Vance D. Coffman (born April 3, 1944) was the former chairman of the board and chief executive officer of Lockheed Martin Corporation. He has additionally served on the board of directors for 3M, John Deere, and Amgen.

== Early life and education ==
Coffman was born April 3, 1944, in Kinross, Iowa, a very small town. His father was a farmer and grew soybeans, grain and corn. In 1949, the family moved to Winthrop, Iowa, where he attended East Buchanan High School.

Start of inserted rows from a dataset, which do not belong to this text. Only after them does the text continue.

-- ==== Sys2Proof/Syntax.lean ====
section
/-!
DEFINITION. The commands of the HJB-400: one constructor of `Instr` for each row of spec/opcode_table.json, with the
operands that the row's rule gives it.  The rows are the part's steps (spec/95_what_each_step_holds.md): commands of a
port master, writes of settings, ticks of the part's clocks, timer and counter ends, proof edges and field-link events.
Values that a frame carries are plain naturals here; `WellFormed.lean` says which of them a frame can carry.
-/

namespace Sys2Proof

/-- The four tubes, numbered from the bottom of the stack (00_scope, "The bank"). -/
inductive TubeId where
  | t0 | t1 | t2 | t3
deriving DecidableEq, Repr

/-- The three heater zones of a tube (00_scope, "Indices"). -/
inductive ZoneId where
  | loadEnd | centre | sourceEnd
deriving DecidableEq, Repr

/-- The six gas lines of a tube; `l0` is its inert line (00_scope, "Indices"). -/
inductive LineId where
  | l0 | l1 | l2 | l3 | l4 | l5
deriving DecidableEq, Repr

/-- The four supply headers of the gas cabinet (R87, Table 75). -/
inductive Header where
  | inert | oxidant | reducing | carrier
deriving DecidableEq, Repr

/-- The eight rendezvous marks (Table 24). -/
inductive MarkId where
  | m0 | m1 | m2 | m3 | m4 | m5 | m6 | m7
deriving DecidableEq, Repr

/-- The five serial ports: a station port for each tube, and the facility port F. -/
inductive Port where
  | station (t : TubeId)
  | facility
deriving DecidableEq, Repr

/-- The four proofs of a tube (Table 75). -/
inductive TubeProof where
  | exh | sealed | otc | flow
deriving DecidableEq, Repr

/-- The two proofs of the bank (Table 75). -/
inductive BankProof where
  | estop | cooling
deriving DecidableEq, Repr

/-- Any proof of the Condition Monitor. -/
inductive ProofId where
  | tube (t : TubeId) (k : TubeProof)
  | bank (k : BankProof)
deriving DecidableEq, Repr

/-- The 21 nodes of the field link (Table 62). -/
inductive NodeId where
  | zone (t : TubeId) (z : ZoneId)
  | flow (t : TubeId)
  | loader (t : TubeId)
  | bank
deriving DecidableEq, Repr

/-- The status field of a zone unit's reply, as it arrives: one of its two choices, or a value that names neither
(R146, Table 64). -/
inductive WireStatus where
  | ok | sensorOpen | invalid
deriving DecidableEq, Repr

/-- A two-valued field of a reply as it arrives: yes (closed), no (open), or a value that names neither (R146). -/
inductive WireFlag where
  | yes | no | invalid
deriving DecidableEq, Repr

/-- One value for each tube. -/
structure PerTube (α : Type) where
  t0 : α
  t1 : α
  t2 : α
  t3 : α
deriving DecidableEq, Repr

/-- One value for each zone of a tube. -/
structure PerZone (α : Type) where
  loadEnd : α
  centre : α
  sourceEnd : α
deriving DecidableEq, Repr

/-- One value for each gas line of a tube. -/
structure PerLine (α : Type) where
  l0 : α
  l1 : α
  l2 : α
  l3 : α
  l4 : α
  l5 : α
deriving DecidableEq, Repr

/-- One value for each header. -/
structure PerHeader (α : Type) where
  inert : α
  oxidant : α
  reducing : α
  carrier : α
deriving DecidableEq, Repr

/-- One value for each mark. -/
structure PerMark (α : Type) where
  m0 : α
  m1 : α
  m2 : α
  m3 : α
  m4 : α
  m5 : α
  m6 : α
  m7 : α
deriving DecidableEq, Repr

/-! ### Tables: one entry read or replaced -/

/-- The four tubes in ascending order. -/
def TubeId.all : List TubeId := [.t0, .t1, .t2, .t3]

/-- The three zones in their order. -/
def ZoneId.all : List ZoneId := [.loadEnd, .centre, .sourceEnd]

/-- The six lines in ascending order. -/
def LineId.all : List LineId := [.l0, .l1, .l2, .l3, .l4, .l5]

/-- The four headers in the order of Table 75. -/
def Header.all : List Header := [.inert, .oxidant, .reducing, .carrier]

/-- The eight marks in ascending order. -/
def MarkId.all : List MarkId := [.m0, .m1, .m2, .m3, .m4, .m5, .m6, .m7]

section
variable {α : Type}

/-- The entry of one tube. -/
def PerTube.get (x : PerTube α) : TubeId → α
  | .t0 => x.t0
  | .t1 => x.t1
  | .t2 => x.t2
  | .t3 => x.t3

/-- The table with one tube's entry replaced. -/
def PerTube.set (x : PerTube α) (t : TubeId) (a : α) : PerTube α :=
  match t with
  | .t0 => { x with t0 := a }
  | .t1 => { x with t1 := a }
  | .t2 => { x with t2 := a }
  | .t3 => { x with t3 := a }

/-- The table whose entries a function gives. -/
def PerTube.of (f : TubeId → α) : PerTube α := ⟨f .t0, f .t1, f .t2, f .t3⟩

/-- The entry of one zone. -/
def PerZone.get (x : PerZone α) : ZoneId → α
  | .loadEnd => x.loadEnd
  | .centre => x.centre
  | .sourceEnd => x.sourceEnd

/-- The table with one zone's entry replaced. -/
def PerZone.set (x : PerZone α) (z : ZoneId) (a : α) : PerZone α :=
  match z with
  | .loadEnd => { x with loadEnd := a }
  | .centre => { x with centre := a }
  | .sourceEnd => { x with sourceEnd := a }

/-- The table whose entries a function gives. -/
def PerZone.of (f : ZoneId → α) : PerZone α := ⟨f .loadEnd, f .centre, f .sourceEnd⟩

/-- The entry of one line. -/
def PerLine.get (x : PerLine α) : LineId → α
  | .l0 => x.l0
  | .l1 => x.l1
  | .l2 => x.l2
  | .l3 => x.l3
  | .l4 => x.l4
  | .l5 => x.l5

/-- The table with one line's entry replaced. -/
def PerLine.set (x : PerLine α) (l : LineId) (a : α) : PerLine α :=
  match l with
  | .l0 => { x with l0 := a }
  | .l1 => { x with l1 := a }
  | .l2 => { x with l2 := a }
  | .l3 => { x with l3 := a }
  | .l4 => { x with l4 := a }
  | .l5 => { x with l5 := a }

/-- The table whose entries a function gives. -/
def PerLine.of (f : LineId → α) : PerLine α := ⟨f .l0, f .l1, f .l2, f .l3, f .l4, f .l5⟩

/-- The entry of one header. -/
def PerHeader.get (x : PerHeader α) : Header → α
  | .inert => x.inert
  | .oxidant => x.oxidant
  | .reducing => x.reducing
  | .carrier => x.carrier

/-- The table with one header's entry replaced. -/
def PerHeader.set (x : PerHeader α) (h : Header) (a : α) : PerHeader α :=
  match h with
  | .inert => { x with inert := a }
  | .oxidant => { x with oxidant := a }
  | .reducing => { x with reducing := a }
  | .carrier => { x with carrier := a }

/-- The table whose entries a function gives. -/
def PerHeader.of (f : Header → α) : PerHeader α := ⟨f .inert, f .oxidant, f .reducing, f .carrier⟩

/-- The entry of one mark. -/
def PerMark.get (x : PerMark α) : MarkId → α
  | .m0 => x.m0
  | .m1 => x.m1
  | .m2 => x.m2
  | .m3 => x.m3
  | .m4 => x.m4
  | .m5 => x.m5
  | .m6 => x.m6
  | .m7 => x.m7

/-- The table with one mark's entry replaced. -/
def PerMark.set (x : PerMark α) (m : MarkId) (a : α) : PerMark α :=
  match m with
  | .m0 => { x with m0 := a }
  | .m1 => { x with m1 := a }
  | .m2 => { x with m2 := a }
  | .m3 => { x with m3 := a }
  | .m4 => { x with m4 := a }
  | .m5 => { x with m5 := a }
  | .m6 => { x with m6 := a }
  | .m7 => { x with m7 := a }

/-- The table whose entries a function gives. -/
def PerMark.of (f : MarkId → α) : PerMark α := ⟨f .m0, f .m1, f .m2, f .m3, f .m4, f .m5, f .m6, f .m7⟩

end

/-- A Reading message as it arrives, before its numbers are clamped and its flags judged (R146, Table 64).  DESIGN CHOICE: its
numbers are unsigned (log entry 37). -/
inductive WireReading where
  /-- Zone unit: temperature and status. -/
  | zone (temperature : Nat) (status : WireStatus)
  /-- Flow unit: six measured flows. -/
  | flow (measured : PerLine Nat)
  /-- Loader drive: actual position and drive-ready. -/
  | loader (actual : Nat) (ready : WireFlag)
  /-- Bank node: four exhaust differentials, cooling flow, and the contact inputs. -/
  | bank (exhaust : PerTube Nat) (cooling : Nat) (exhContact sealSwitch otContact : PerTube WireFlag)
      (coolingContact estopChain : WireFlag)
deriving DecidableEq, Repr

/-- What a RAMP_ORDER_WRITE carries (R115): the ramp order's value, or the four priorities in tube order. -/
inductive RampOrderValue where
  | order (value : Nat)
  | priorities (p0 p1 p2 p3 : Nat)
deriving DecidableEq, Repr

/-- The commands of the block, one constructor per row of spec/opcode_table.json, in the table's order. -/
inductive Instr where
  /-- POWER_ON: power is applied (R23 and each chapter's power-on column). -/
  | powerOn
  /-- RESET_PIN: a low level on RESET causes a bank reset (R23). -/
  | resetPin
  /-- FRAME_RECEIVED: these bytes arrive on the port, up to and with a frame's CHECK byte (R155). -/
  | frameReceived (p : Port) (bytes : List Byte)
  /-- INTER_BYTE_TIMEOUT: more than 5 ms pass between two bytes of a frame (R155). -/
  | interByteTimeout (p : Port)
  /-- COMMAND_TAKEN: the port engine takes its oldest queued frame (R157). -/
  | commandTaken (p : Port)
  /-- TRANSMITTER_FREE: the port's transmitter is free and sends the first item due (R164). -/
  | transmitterFree (p : Port)
  /-- READ(item, index) (R159). -/
  | read (p : Port) (item index : Nat)
  /-- READ_STEP(index) (R7). -/
  | readStep (p : Port) (index : Nat)
  /-- WRITE_STEP(index, record) (R6). -/
  | writeStep (p : Port) (index : Nat) (record : List Byte)
  /-- START(entry) (R28). -/
  | start (p : Port) (entry : Nat)
  /-- HOLD (R29). -/
  | hold (p : Port)
  /-- RESUME (R31). -/
  | resume (p : Port)
  /-- SKIP (R32, R33). -/
  | skip (p : Port)
  /-- ABORT (R34). -/
  | abort (p : Port)
  /-- SERVICE_IN: a station sends no payload, the facility a tube byte (R25, Table 71). -/
  | serviceIn (p : Port) (tube : Option Nat)
  /-- SERVICE_OUT: a station sends no payload, the facility a tube byte (R27, Table 71). -/
  | serviceOut (p : Port) (tube : Option Nat)
  /-- CLEAR_EVENTS(set) (R160). -/
  | clearEvents (p : Port) (set : Nat)
  /-- CLEAR_MARK(m) (R50). -/
  | clearMark (p : Port) (mark : Nat)
  /-- CLEAR_ERROR (R161). -/
  | clearError (p : Port)
  /-- CLEAR_BANK_EVENTS(set) (R160). -/
  | clearBankEvents (p : Port) (set : Nat)
  /-- BANK_HOLD (R143). -/
  | bankHold (p : Port)
  /-- BANK_RELEASE (R142). -/
  | bankRelease (p : Port)
  /-- BANK_STOP (R141). -/
  | bankStop (p : Port)
  /-- BANK_RESET (R165). -/
  | bankReset (p : Port)
  /-- SETTING_WRITE: a SET_TUBE (`bank` false) or SET_BANK (`bank` true) of an item, its index byte and its value
  bytes (R158). -/
  | settingWrite (p : Port) (bank : Bool) (item index : Nat) (value : List Byte)
  /-- SET_REGIONS: a SET_BANK write of the regions item (R3). -/
  | setRegions (p : Port) (b0 b1 b2 : Nat)
  /-- LINE_CONFIGURATION_WRITE: one line's header code and maximum (R70). -/
  | lineConfigurationWrite (p : Port) (t : TubeId) (line : LineId) (header maximum : Nat)
  /-- TMAX_WRITE (R51). -/
  | tmaxWrite (p : Port) (t : TubeId) (value : Nat)
  /-- STROKE_WRITE (R117). -/
  | strokeWrite (p : Port) (t : TubeId) (value : Nat)
  /-- STANDBY_FLOW_WRITE (R82). -/
  | standbyFlowWrite (p : Port) (t : TubeId) (value : Nat)
  /-- IDLE_FLOW_WRITE (R83). -/
  | idleFlowWrite (p : Port) (t : TubeId) (value : Nat)
  /-- IDLE_PERIOD_WRITE (R150). -/
  | idlePeriodWrite (p : Port) (t : TubeId) (value : Nat)
  /-- MASK_WRITE: the activity mask (`wake` false) or the wake mask (`wake` true) (R154). -/
  | maskWrite (p : Port) (t : TubeId) (wake : Bool) (set : Nat)
  /-- EVENT_ENABLES_WRITE (R24). -/
  | eventEnablesWrite (p : Port) (t : TubeId) (set : Nat)
  /-- PUSH_BAND_WRITE (R119). -/
  | pushBandWrite (p : Port) (t : TubeId) (value : Nat)
  /-- PROOF_SOURCE_WRITE of a tube proof or a bank proof (R131). -/
  | proofSourceWrite (p : Port) (proof : ProofId) (source : Nat)
  /-- EXH_THRESHOLD_WRITE: the low (`high` false) or high (`high` true) threshold (R133). -/
  | exhThresholdWrite (p : Port) (t : TubeId) (high : Bool) (value : Nat)
  /-- COOLING_THRESHOLD_WRITE (R134). -/
  | coolingThresholdWrite (p : Port) (value : Nat)
  /-- DEBOUNCE_WRITE of a tube proof or a bank proof (R135). -/
  | debounceWrite (p : Port) (proof : ProofId) (value : Nat)
  /-- CAPACITY_WRITE of one header (R87, R98). -/
  | capacityWrite (p : Port) (header : Header) (value : Nat)
  /-- INERT_RESERVE_WRITE (R87). -/
  | inertReserveWrite (p : Port) (value : Nat)
  /-- ADMISSION_POLICY_WRITE (R93). -/
  | admissionPolicyWrite (p : Port) (value : Nat)
  /-- BUDGET_WRITE (R100). -/
  | budgetWrite (p : Port) (value : Nat)
  /-- HOLD_RESERVE_WRITE: the index byte names the tube (R100). -/
  | holdReserveWrite (p : Port) (index value : Nat)
  /-- RAMP_ORDER_WRITE: the ramp order or the priorities (R115). -/
  | rampOrderWrite (p : Port) (value : RampOrderValue)
  /-- CMAX_WRITE: the index byte names the zone, 0 to 11 (R114). -/
  | cmaxWrite (p : Port) (index value : Nat)
  /-- RAMP_TICK of one tube, 1 s (R56). -/
  | rampTick (t : TubeId)
  /-- MOTION_TICK of one tube, 100 ms (R121). -/
  | motionTick (t : TubeId)
  /-- SOAK_COMPLETE: the soak count of the tube's SOAK reaches duration (R65). -/
  | soakComplete (t : TubeId)
  /-- PURGE_PHASE_END: the phase time of the tube's PURGE reaches on_time or off_time (R79). -/
  | purgePhaseEnd (t : TubeId)
  /-- PROOF_TIMEOUT: the proof time reaches its setting (R37). -/
  | proofTimeout (t : TubeId)
  /-- SETTLE_TIME_EXPIRY (R26). -/
  | settleTimeExpiry (t : TubeId)
  /-- EMERGENCY_PURGE_END (R35). -/
  | emergencyPurgeEnd (t : TubeId)
  /-- IDLE_TIMER_EXPIRY (R152). -/
  | idleTimerExpiry (t : TubeId)
  /-- SYNC_TIMEOUT (R49). -/
  | syncTimeout (t : TubeId)
  /-- BAND_TIMEOUT (R61). -/
  | bandTimeout (t : TubeId)
  /-- ZONE_STALE (R62). -/
  | zoneStale (t : TubeId)
  /-- GAS_LOST (R80). -/
  | gasLost (t : TubeId)
  /-- SETTLE_STALL (R123). -/
  | settleStall (t : TubeId)
  /-- FOLLOW_STALL (R124). -/
  | followStall (t : TubeId)
  /-- PROOF_EDGE: a proof's debounce count reaches its debounce time (R135, R138). -/
  | proofEdge (proof : ProofId)
  /-- FLOW_SETTLE_END: the tube's flow settle time left reaches 0 (R137). -/
  | flowSettleEnd (t : TubeId)
  /-- POLL_DUE: the node's poll period elapses (R144). -/
  | pollDue (n : NodeId)
  /-- EXCHANGE_TAKEN: the link is free and its arbiter takes the next due exchange (R145). -/
  | exchangeTaken
  /-- GOOD_REPLY: a Reading message of the node arrives in time (R147). -/
  | goodReply (n : NodeId) (reading : WireReading)
  /-- REPLY_TIMEOUT: the node's exchange ends without a good reply (R147). -/
  | replyTimeout (n : NodeId)
  /-- SYNC_BYTE_RECEIVED: a SYNC byte arrives on the port (R155). -/
  | syncByteReceived (p : Port)
  /-- LEN_ABOVE_250: this byte, a LEN above 250, arrives on the port (R155). -/
  | lenAbove250 (p : Port) (len : Byte)
  /-- FLOW_TOLERANCE_WRITE: tol_pct (`min` false) or tol_min (`min` true) (R136). -/
  | flowToleranceWrite (p : Port) (min : Bool) (value : Nat)
  /-- SEAL_BAND_WRITE (R128). -/
  | sealBandWrite (p : Port) (t : TubeId) (value : Nat)
deriving DecidableEq, Repr

end Sys2Proof
end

He is a 1967 B.S. graduate in Aerospace Engineering of Iowa State University (ISU). Coffman had three brothers, all of which studied at ISU within the engineering and science departments. Coffman has Master's and Doctorate graduate in Aeronautics and Astronautics from Stanford University.

== Work ==
In 1967, Coffman joined Lockheed Corporation's Space Systems Division, working on the development of space programs and data processing systems for the corporation. By 1988 he was president of the Space Systems Division. He directed the Hubble Space Telescope project for Lockheed. By 1998 he was the chairman and CEO of Lockheed Martin, until he retired as CEO in 2004, followed by a retirement as chairman in 2005 after 38 years of service.

Starting in 2002, Coffman served as a member of the 3M company's Board of Directors, and by 2006 he was elected as a Lead Director of the Board of Directors.

In 2004, Coffman was elected to the Board of Directors for John Deere.

In 2007, the biotechnology company Amgen elected Coffman to the Board of Directors.

== Awards and honorary degrees ==
In 1999, Coffman was awarded from his alma mater Iowa State University the Distinguished Achievement Citation, followed by a 2006 awarded honorary doctorate of science for his work in technical and managerial leadership resulting in technological achievements and the achievement of American national security goals. He is the Endowed Faculty Chair in aerospace engineering department within the College of Engineering at Iowa State University. The first endowed "Vance D. Coffman Faculty Chair" in the aerospace engineering department at ISU was Dr. Bong Wie in 2007.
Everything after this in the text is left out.